Public parks are accessible venues for senior citizens where they can spend leisure time and socialise. If they are lucky enough to meet someone their age in a park in their locality with whom they can talk to, they form an affinity and try to meet often. But roads are unsafe to walk on and whatever public libraries are there, are often not senior citizen-friendly, with reading rooms situated upstairs.

In the absence of formal or organised facilities, in lower-middle-class localities, one often sees elderly people from the neighbourhood sitting outside some house, chatting or playing board games. They form a group of their own and since they get to meet people of their own age, they feel less isolated.


The elderly often live isolated from friends and family | Malika Abbas/White Star
The elderly often live isolated from friends and family | Malika Abbas/White Star

Despite the stigma attached to the western idea of old people’s homes, it is not that there are no old homes in Pakistan. The idea is catching up, though such a facility is mostly used by those belonging to the middle class and sometimes the lower class; the well-to-do families can often afford to hire trained help and prefer to take care of their elderly relatives at home.

A couple of old people’s homes, located in North Nazimabad, do not present a picture of solace, however. Set up in small residences, with not much open space, both these centres are crammed living quarters, with six to eight beds in one room. There is no airconditioning, even though the temperature is in the high 30s outside. At one in the afternoon at one centre, most inhabitants are in their beds, waiting for lunch which is still being prepared in the kitchen. They all have only tales of woe and heartbreak as their relatives sent them here and have refused to take care of them. At an all-male facility a woman takes care of the inmates, helped by two boys. If anyone needs medical attention, the family is contacted to arrange a doctor. If the relatives are somewhere far, they ask the attendant to take the patient to the hospital before they arrive.

At another facility in North Nazimabad, men sit in the driveway as it is cleaning time indoors. The women are still cooped up inside their rooms and are not allowed outside for some reason. The men will be served tea in the evening outside the gate so that the ladies can come out for fresh air. The men say they enjoy sipping on tea outside the centre’s gate, as some residents of the neighbourhood often just come by to chat with them. The women have to be content indoors.

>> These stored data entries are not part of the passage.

/-- The requests the commit of an entry queues (40_cycle_engine.md R160). -/
def commitRequests (e : LsbEntry) (s : State) : List Request :=
  if e.isLoad then
    match loadCodec e.op with
    | some dec => [⟨e.station, dec e.inst (s.memRead e.address e.size), e.dest, e.op, s.cycle + 1⟩]
    | none => []
  else []

/-- Everything the commit of an entry does in a well-formed memory system (20_memory.md R99, R100). -/
structure Committed (s t : State) (e : LsbEntry) : Prop where
  shaped : Shaped t
  cfg : t.cfg = s.cfg
  cycle : t.cycle = s.cycle
  lsb : t.lsb = s.lsb
  nextSeq : t.nextSeq = s.nextSeq
  reg : ∀ r, t.reg r = s.reg r
  queue : t.cdbQueue = s.cdbQueue ++ commitRequests e s
  stations : t.stations = if e.isLoad then s.stations else (release e.station s).stations
  instances : t.instances = s.instances.modify e.inst fun d =>
    { d with execEnd := some s.cycle, write := if e.isLoad then d.write else some s.cycle }
  coherent : ∀ x, t.coherentByte x =
    if e.stores x then (e.value.getD []).getD (x - e.address) 0 else s.coherentByte x
  accesses : Accesses e.words s t

theorem EntryOk.codec {e : LsbEntry} (he : EntryOk e) (hl : e.isLoad = true) : ∃ dec, loadCodec e.op = some dec := by
  have hk := he.kind
  rw [hl, eq_comm, beq_iff_eq] at hk
  revert hk
  cases e.op <;> simp [opKind, loadCodec]

/-- A well-formed load queues one request of its station, and a store none. -/
theorem commitRequests_stations {e : LsbEntry} (he : EntryOk e) (s : State) :
    (commitRequests e s).map Request.station = if e.isLoad then [e.station] else [] := by
  unfold commitRequests
  split
  · next hl =>
    obtain ⟨dec, hd⟩ := he.codec hl
    rw [hd]
    rfl
  · rfl

/-- A commit in a well-formed memory system goes through. -/
theorem commit_spec {s : State} (hs : Shaped s) {e : LsbEntry} (he : EntryOk e) :
    ∃ t, commit e s = .ok t ∧ Committed s t e := by
  unfold commit
  cases hl : e.isLoad with
  | true =>
    obtain ⟨t, h1, hO, ht, hc, hA⟩ := readEntry_spec hs he
    obtain ⟨dec, hd⟩ := he.codec hl
    refine ⟨_, by simp only [if_true, commitLoad, h1, hd]; rfl, ?_⟩
    refine ⟨ht.congr rfl rfl rfl rfl rfl ht.stationOp, hO.cfg, hO.cycle, hO.lsb, hO.nextSeq, fun r => hO.reg r, ?_,
      ?_, ?_, fun x => ?_, ?_⟩
    · simp [commitRequests, hl, hd, hO.cdbQueue, hO.cycle]
    · simp [hl, hO.stations]
    · simp [hl, hO.instances, hO.cycle]
    · rw [show e.stores x = false by simp [LsbEntry.stores, hl]]
      exact (coherentByte_congr rfl rfl rfl x).trans (hc x)
    · rw [LsbEntry.words_eq, hl]
      exact hA.congr ⟨rfl, rfl, rfl, rfl, rfl⟩ ⟨rfl, rfl, rfl, rfl, rfl⟩
  | false =>
    obtain ⟨bs, hv, hb⟩ := he.data hl
    obtain ⟨t, h1, hO, ht, hc, hA⟩ := writeEntry_spec hs he hb
    refine ⟨_, by simp only [Bool.false_eq_true, if_false, commitStore, hv, h1]; rfl, ?_⟩
    refine ⟨release_shaped (stamp_shaped ht _ _) _, hO.cfg, hO.cycle, hO.lsb, hO.nextSeq, fun r => hO.reg r, ?_, ?_, ?_,
      fun x => ?_, ?_⟩
    · simp [commitRequests, hl, hO.cdbQueue]
    · simp [hl, hO.stations]
    · simp [hl, hO.instances, hO.cycle]
    · refine ((coherentByte_congr rfl rfl rfl x).trans (hc x)).trans ?_
      simp [LsbEntry.stores, hl, hv]
    · rw [LsbEntry.words_eq, hl, hv]
      exact hA.congr ⟨rfl, rfl, rfl, rfl, rfl⟩ ⟨rfl, rfl, rfl, rfl, rfl⟩

theorem Committed.count {s t : State} {e : LsbEntry} (h : Committed s t e) :
    t.hits + t.misses = s.hits + s.misses + (if e.size = 8 then 2 else 1) :=
  e.length_words ▸ h.accesses.count

/-! ### The Memory phase -/

theorem EntryOk.decremented {e : LsbEntry} (h : EntryOk e) : EntryOk e.decremented :=
  ⟨h.size, h.wide, h.aligned, h.inside, h.kind, h.data⟩

theorem stampStart_withLsb (e : LsbEntry) (s : State) (l : List LsbEntry) :
    ({ stampStart e s with lsb := l } : State) = stampStart e { s with lsb := l } := by
  unfold stampStart
  split <;> rfl

theorem stampStart_shaped {s : State} (hs : Shaped s) (e : LsbEntry) : Shaped (stampStart e s) := by
  unfold stampStart
  split
  · exact hs
  · exact stamp_shaped hs _ _

/-- The first entry behind `kept` leaves a well-formed buffer well-formed, and is well-formed itself. -/
theorem Shaped.without {s : State} {kept es : List LsbEntry} (e : LsbEntry)
    (hs : Shaped { s with lsb := kept ++ e :: es }) :
    Shaped (stampStart e { s with lsb := kept ++ es }) ∧ EntryOk e.decremented := by
  have hl : (kept ++ es).Sublist (kept ++ e :: es) :=
    List.Sublist.append (List.Sublist.refl _) (List.sublist_cons_self _ _)
  exact ⟨stampStart_shaped (hs.withLsb (fun x hx => hs.entry x (hl.subset hx)) (hs.order.sublist hl)
    (fun x hx => hs.seqBelow x (hl.subset hx)) (Nat.le_trans hl.length_le hs.capacity)) e,
    (hs.entry e (by simp)).decremented⟩
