-- ==== Sys2Proof/Laws/Link.lean ====
section
/-! SUPPORT. That the phases of a cycle keep the tag invariants (10_state.md R42, R43, 40_cycle_engine.md R180): one lemma
per shared operation. -/

namespace Sys2Proof.Machine

/-! ### Reading the invariant -/

/-- Distinct names make stations of one name equal. -/
theorem Linked.unique {s : State} (h : Linked s) {S P : Station} (hS : S ∈ s.stations) (hP : P ∈ s.stations)
    (e : S.name = P.name) : S = P := List.inj_on_of_nodup_map h.names hS hP e

/-- A station whose name finds it by `station?`. -/
theorem Linked.found {s : State} (h : Linked s) {S P : Station} {T : Tag} (hS : s.station? T = some S)
    (hP : P ∈ s.stations) (e : P.name = T) : P = S :=
  h.unique hP (station?_mem hS) (e.trans (station?_name hS).symm)

/-- The station of a request. -/
theorem Linked.ofQueued {s : State} (h : Linked s) {q : Request} (hq : q ∈ s.cdbQueue) :
    ∃ S, s.station? q.station = some S ∧ S.busy = true ∧ S.execStarted = true ∧ S.remainingCycles = 0 ∧
      S.dest = q.dest := by
  obtain ⟨S, hS, hn, hb, he, hr, hd⟩ := h.queued q hq
  exact ⟨S, hn ▸ station?_of_mem h.names hS, hb, he, hr, hd⟩

/-- A request's or an entry's station has started. -/
theorem Linked.once_started {s : State} (h : Linked s) {T : Tag}
    (hT : T ∈ s.cdbQueue.map Request.station ++ s.lsb.map LsbEntry.station) :
    ∃ S ∈ s.stations, S.name = T ∧ S.execStarted = true ∧ S.remainingCycles = 0 := by
  rcases List.mem_append.1 hT with hT | hT
  · obtain ⟨q, hq, rfl⟩ := List.mem_map.1 hT
    obtain ⟨S, hS, hn, -, he, hr, -⟩ := h.queued q hq
    exact ⟨S, hS, hn, he, hr⟩
  · obtain ⟨e, hq, rfl⟩ := List.mem_map.1 hT
    obtain ⟨S, hS, hn, -, he, hk, -⟩ := h.buffered e hq
    refine ⟨S, hS, hn, he, ?_⟩
    by_contra hr
    have := (h.counting S hS (by omega)).2
    rw [hk] at this
    cases this

/-- An instance is bound to one station at most. -/
theorem Linked.unique_instruction {s : State} (h : Linked s) {S P : Station} (hS : S ∈ s.stations) (hP : P ∈ s.stations)
    {i : Nat} (e : S.instruction = some i) (e' : P.instruction = some i) : S = P := by
  have hb : ∀ Q ∈ s.stations, Q.instruction = some i → ∃ d, s.instances[i]? = some d ∧ d.station = Q.name := by
    intro Q hQ hi
    cases hq : Q.busy with
    | false => rw [h.free Q hQ hq] at hi; cases hi
    | true =>
      obtain ⟨o, j, d, -, -, hj, hd, hn, -⟩ := h.bound Q hQ hq
      rw [hi] at hj
      cases hj
      exact ⟨d, hd, hn⟩
  obtain ⟨d, hd, hn⟩ := hb S hS e
  obtain ⟨d', hd', hn'⟩ := hb P hP e'
  rw [hd] at hd'
  cases hd'
  exact h.unique hS hP (hn.symm.trans hn')

/-! ### Updates the invariant does not read -/

/-- The instance log, as far as the invariant reads it. -/
structure SameLog (s t : State) : Prop where
  length : t.instances.length = s.instances.length
  entry : ∀ (i : Nat) (d : DynInst), s.instances[i]? = some d →
    ∃ d' : DynInst, t.instances[i]? = some d' ∧ d'.pc = d.pc ∧ d'.station = d.station ∧ d'.op = d.op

Given the state of affairs of this old people’s home, one wonders whether the families ever visit them or are satisfied to be merely paying for the lodging and boarding of their ageing parents.

Although society frowns on leaving the elderly in the care of strangers, seeing it as selfish and cruel, modern urban life has its own compunctions. Fahad, a banker in his late 40s, tries to provide his parents with the best care he can but it is challenging. “Why can’t we have places where I can leave my parents in the morning, if there is no one at home to take care of them, and take them back home once I return from work?” he says. “This way they wouldn’t be alone or dependent on untrained staff and will have company of people of their age group.”

A caring attitude is important. Dr Patel says, “What you have to do is to live with them not — keep them with you. Don’t say they live with you, say you live with them. They feel good having their independence and ownership. You have to give them their due respect. Whatever they do, we should tolerate as we do our kids.”

In our society, the twilight years are generally considered to be spent in prayer. One often hears the adage “Yeh to Allah Allah karney ke din hain”, implying the elderly are only counting down their days. Such comments about thinking and feeling individuals who can still contribute much to society should be taken with a pinch of salt. Meanwhile, society itself needs to give serious thought to taking care of the needs of an elderly population who have given the best years of their lives contributing to it.